Politics

Buchanan blasts Obama for refusing to take a stand against Zimmerman verdict violence

Jeff Poor Media Reporter

On Tuesday’s broadcast of Sean Hannity’s radio show, conservative commentator and author of “Suicide of a Superpower: Will America Survive to 2025?” Pat Buchanan Buchanan criticized President Obama’s Department of Justice for failing to stand against public violence after Saturday’s verdict in the trial of George Zimmerman.

“What is taking place now, Sean, is not the prosecution of George Zimmerman,” Buchanan said. “That’s over. He was found ‘not guilty’ on all counts. He was found innocent on all counts. What’s taking place now is the persecution of George Zimmerman. This man has his life threatened. He is hiding. His family is being threatened. The Justice Department is threatening him with a second trial on the basis of what, a bunch of demonstrations and howls? This is not what is supposed to happen in America.”

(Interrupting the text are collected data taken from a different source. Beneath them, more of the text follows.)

-- ==== Sys2Proof/Tests/Slice0.lean ====
section
/-! SUPPORT. The model's own tests. Expected values come from the spec: the word tables of 95_test_vectors.md section 2.8,
its vectors V-*, its scenarios S1 to S6 and the tables of 93_implementation_defined.md G1; the source stands above each
test. Then, for every obligation with hypotheses, a witness: a concrete state and operands that meet them. -/

/- One theorem at a time: many kernel evaluations side by side ask for more threads than the check's memory holds. -/
set_option Elab.async false

namespace Sys2Proof.Tests

open Sys2Proof.Machine

/-! ### Well-formedness: the one check, and terms it refuses (R82) -/

/-- A payload one byte longer than `arg` can say. -/
def tooLong : List Byte := List.replicate 65536 0x00#8

theorem tooLong_length : ¬tooLong.length < 65536 := by rw [tooLong, List.length_replicate]; decide

theorem test_illformed_receive : (Instr.receive 0 tooLong).wellFormed = false := by
  simp [Instr.wellFormed, tooLong_length]
theorem test_illformed_transmit : (Instr.transmit 0 tooLong).wellFormed = false := by
  simp [Instr.wellFormed, tooLong_length]
theorem test_illformed_sendTone : (Instr.sendTone 0 7 tooLong).wellFormed = false := by
  simp [Instr.wellFormed, tooLong_length]
theorem test_illformed_dtmfDecode : (Instr.dtmfDecode 0 .uLaw tooLong).wellFormed = false := by
  simp [Instr.wellFormed, tooLong_length]
/-- The longest payload there is. -/
theorem test_wellformed_longest : (Instr.receive 0 (List.replicate 65535 0x00#8)).wellFormed = true := by
  rw [Instr.wellFormed, List.length_replicate]; decide

/-! ### Decoding: words written out from the encoding tables (R81, R84, R85, R86; section 2.8) -/

/-- The bytes of two header words written as numbers. -/
def words (w0 w1 : Nat) : List Byte := bytesOfWord (BitVec.ofNat 32 w0) ++ bytesOfWord (BitVec.ofNat 32 w1)

/-- Section 2.8, last line: the byte stream of `SEND 2, 160, 0x1234`. -/
theorem test_words_little_endian :
    words 0x600200A0 0x00001234 = [0xA0, 0x00, 0x02, 0x60, 0x34, 0x12, 0x00, 0x00] := by decide

theorem test_decode_chInit : decode (words 0x10030001 0) = .instr (.chInit 3 .u) [] := by decide
theorem test_decode_chSet_law : decode (words 0x20FF0000 1) = .instr (.chSet 0x0FF (.law .u)) [] := by decide
theorem test_decode_chSet_echo : decode (words 0x20000001 1) = .instr (.chSet 0 (.echo true)) [] := by decide
theorem test_decode_chSet_txMix : decode (words 0x20020002 0) = .instr (.chSet 2 (.txMix false)) [] := by decide
theorem test_decode_chSet_active : decode (words 0x20020003 1) = .instr (.chSet 2 (.active true)) [] := by decide
theorem test_decode_chSet_confId :
    decode (words 0x20000004 0xFFFFFFFF) = .instr (.chSet 0 (.confId 0xFFFFFFFF)) [] := by decide
theorem test_decode_chSet_hwId : decode (words 0x20010005 7) = .instr (.chSet 1 (.hwId 7)) [] := by decide
theorem test_decode_reconfigure : decode (words 0x30020000 0) = .instr (.reconfigure 2) [] := by decide
theorem test_decode_receive :
    decode (words 0x40000002 0 ++ [0xD5, 0xD6, 0x77]) = .instr (.receive 0 [0xD5, 0xD6]) [0x77] := by decide
theorem test_decode_transmit : decode (words 0x50000001 0 ++ [0xAB]) = .instr (.transmit 0 [0xAB]) [] := by decide
theorem test_decode_send : decode (words 0x600200A0 0x1234) = .instr (.send 2 160 0x1234) [] := by decide
theorem test_decode_sendTone :
    decode (words 0x70000001 9 ++ [0x2A]) = .instr (.sendTone 0 9 [0x2A]) [] := by decide
theorem test_decode_dtmfInit : decode (words 0x80030000 0) = .instr (.dtmfInit 3) [] := by decide
theorem test_decode_dtmfDecode :
    decode (words 0x90030001 2 ++ [0xFF]) = .instr (.dtmfDecode 3 .hfc [0xFF]) [] := by decide
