-- ==== Sys2Proof/Machine/Binary32.lean ====
section
/-! DEFINITION. The format-F operand: the bit pattern of an IEEE 754 binary32 number (30_encoding.md R71,
decision D7). -/

namespace Sys2Proof

/-- s = `arg[31]`. -/
def f32Sign (p : Word) : Bool := p.getLsbD 31

/-- e = `arg[30:23]`. -/
def f32Exp (p : Word) : Nat := (p.extractLsb' 23 8).toNat

/-- m = `arg[22:0]`. -/
def f32Mant (p : Word) : Nat := (p.extractLsb' 0 23).toNat

/-- Whether a pattern is accepted: not an infinity or a NaN (e = 255), and not negative unless it is
negative zero. A pattern that is not accepted is refused `BadFrequency`. -/
def binary32Ok (p : Word) : Bool :=
  f32Exp p != 255 && (!f32Sign p || (f32Exp p == 0 && f32Mant p == 0))

/-- The magnitude of a pattern: m × 2^(−149) when e = 0, else (2^23 + m) × 2^(e − 150). -/
def f32Value (p : Word) : ℚ :=
  if f32Exp p = 0 then ((f32Mant p : ℕ) : ℚ) / ((2 ^ 149 : ℕ) : ℚ)
  else (((2 ^ 23 + f32Mant p) * 2 ^ f32Exp p : ℕ) : ℚ) / ((2 ^ 150 : ℕ) : ℚ)

/-- The rational a pattern stands for, or none where R71 refuses it. Negative zero is 0. -/
def binary32 (p : Word) : Option ℚ :=
  if binary32Ok p then some (f32Value p) else none

end Sys2Proof
end

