-- ==== Sys2Proof/Machine/Sync.lean ====
section
/-! DEFINITION. The frequency update and its synchronisation primitive, unit SYNC
(43_freq_update_sync.md R105 to R114). -/

namespace Sys2Proof.Machine

open Host (Outcome)

/-- `OSC.WRINC v`: the indivisible store of `INC` (R106). -/
def execOscWrinc (v : Word) (s : State) : Outcome State Fault Refusal := .next (s.memWriteInc v)

/-- `OSC.SETF f`: converts the literal frequency and stores the increment; a pattern that R71 refuses is
no operation (R107). -/
def execOscSetf (f : Word) (s : State) : Outcome State Fault Refusal :=
  match binary32 f with
  | some q => .next (s.memWriteInc (freqToInc s.cfg q))
  | none => .refused .badFrequency

/-- `OSC.SETC`: converts `CUR_FREQ` and stores the increment (R108). -/
def execOscSetc (s : State) : Outcome State Fault Refusal :=
  .next (s.memWriteInc (freqToInc s.cfg s.curFreq))

/-- `IRQ.DIS`: enters the critical section (R110). -/
def execIrqDis (s : State) : Outcome State Fault Refusal := .next { s with ie := false }

/-- `IRQ.EN`: leaves the critical section (R111). -/
def execIrqEn (s : State) : Outcome State Fault Refusal := .next { s with ie := true }

end Sys2Proof.Machine
end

Buchanan also questioned the whole proposition of a second trial for Zimmerman based on hate crime violations under federal law.

“Now Sean, if after 16 months the prosecution with all the evidence it could get together could not prove rage or malice or hatred of any kind, couldn’t prove it — how in heaven’s name is the Justice Department supposed to prove that it is racial hatred, racial anger, racial malice, a hate crime?” he continued. “No evidence for that exists. Why then is the Attorney General of the United States continuing to hold out hope of a second trial of George Zimmerman? That would be outrageous.”

But Buchanan was particular harsh on President Barack Obama. He pointed to Obama’s rising to the occasion after the shooting of then-Arizona Democratic Rep. Gabriel Giffords in 2010. But he said Obama hasn’t stood up in this case.

“The question here now — I mean, what’s going on, it’s not good for this country,” Buchanan said. “Let me say this — I think that Barack Obama was splendid in the Gabby Gifford event. The country was divided after that lunatic shot all those people, wounded her. And he went out there in sort of a healing mission and I thought he succeeded. He has got to — President Obama should right now stand up and say, ‘Shut this thing down. Mr. Attorney General, if your FBI in 16 months doesn’t have proof of some kind of racial hate crime, and I don’t know where it would get the proof — then you shut this thing down as of this weekend. I think the president ought to speak out against vandalism and violence of any kind.”

“Sean, first it’s right for the country,” he continued. “Secondly, it’s right for the president of the United States. People are being beaten up. ‘This one’s for Trayvon.’ There’s been violence and vandalism. Shouldn’t the president stand up and say, ‘Don’t do this.’ Stop it.”

Buchanan went on to accuse Attorney General Eric Holder of encouraging some actions out on the street, which was as he said “not the American way.”

“I think Eric Holder is giving aid and comfort to the people who want this thing decided in the streets, not in a court of law where it was decided,” Buchanan said. “You know Sean, why doesn’t the president get up and say exactly what you just said? ‘Look, this man has been declared not guilty. It’s a very controversial trial. Everybody’s got a right to protest. But the idea of calling for vengeance and the idea of running around saying “no justice,” all of this — this is not the American way. And what you folks have to do is we’re not going to have a second trial of a man declared not guilty when we don’t have any evidence other than what the prosecution, which had failed to convict.’”

Buchanan noted Obama’s ill-advised comments in 2009, when he accused a Cambridge police officer of “acting stupidly,” but then hosted the “beer summit” to ease tensions. According to Buchanan, this incident was “far more serious” and warrants a public statement from the president.

“This is far, far, far more serious than that was,” Buchanan said. “And he’s sitting there silent. You know, the immortal Dante, the poet, once said there’s a special place in hell for people in times of moral crisis refuse to take a stand. Mr. President, it is time you took a stand.”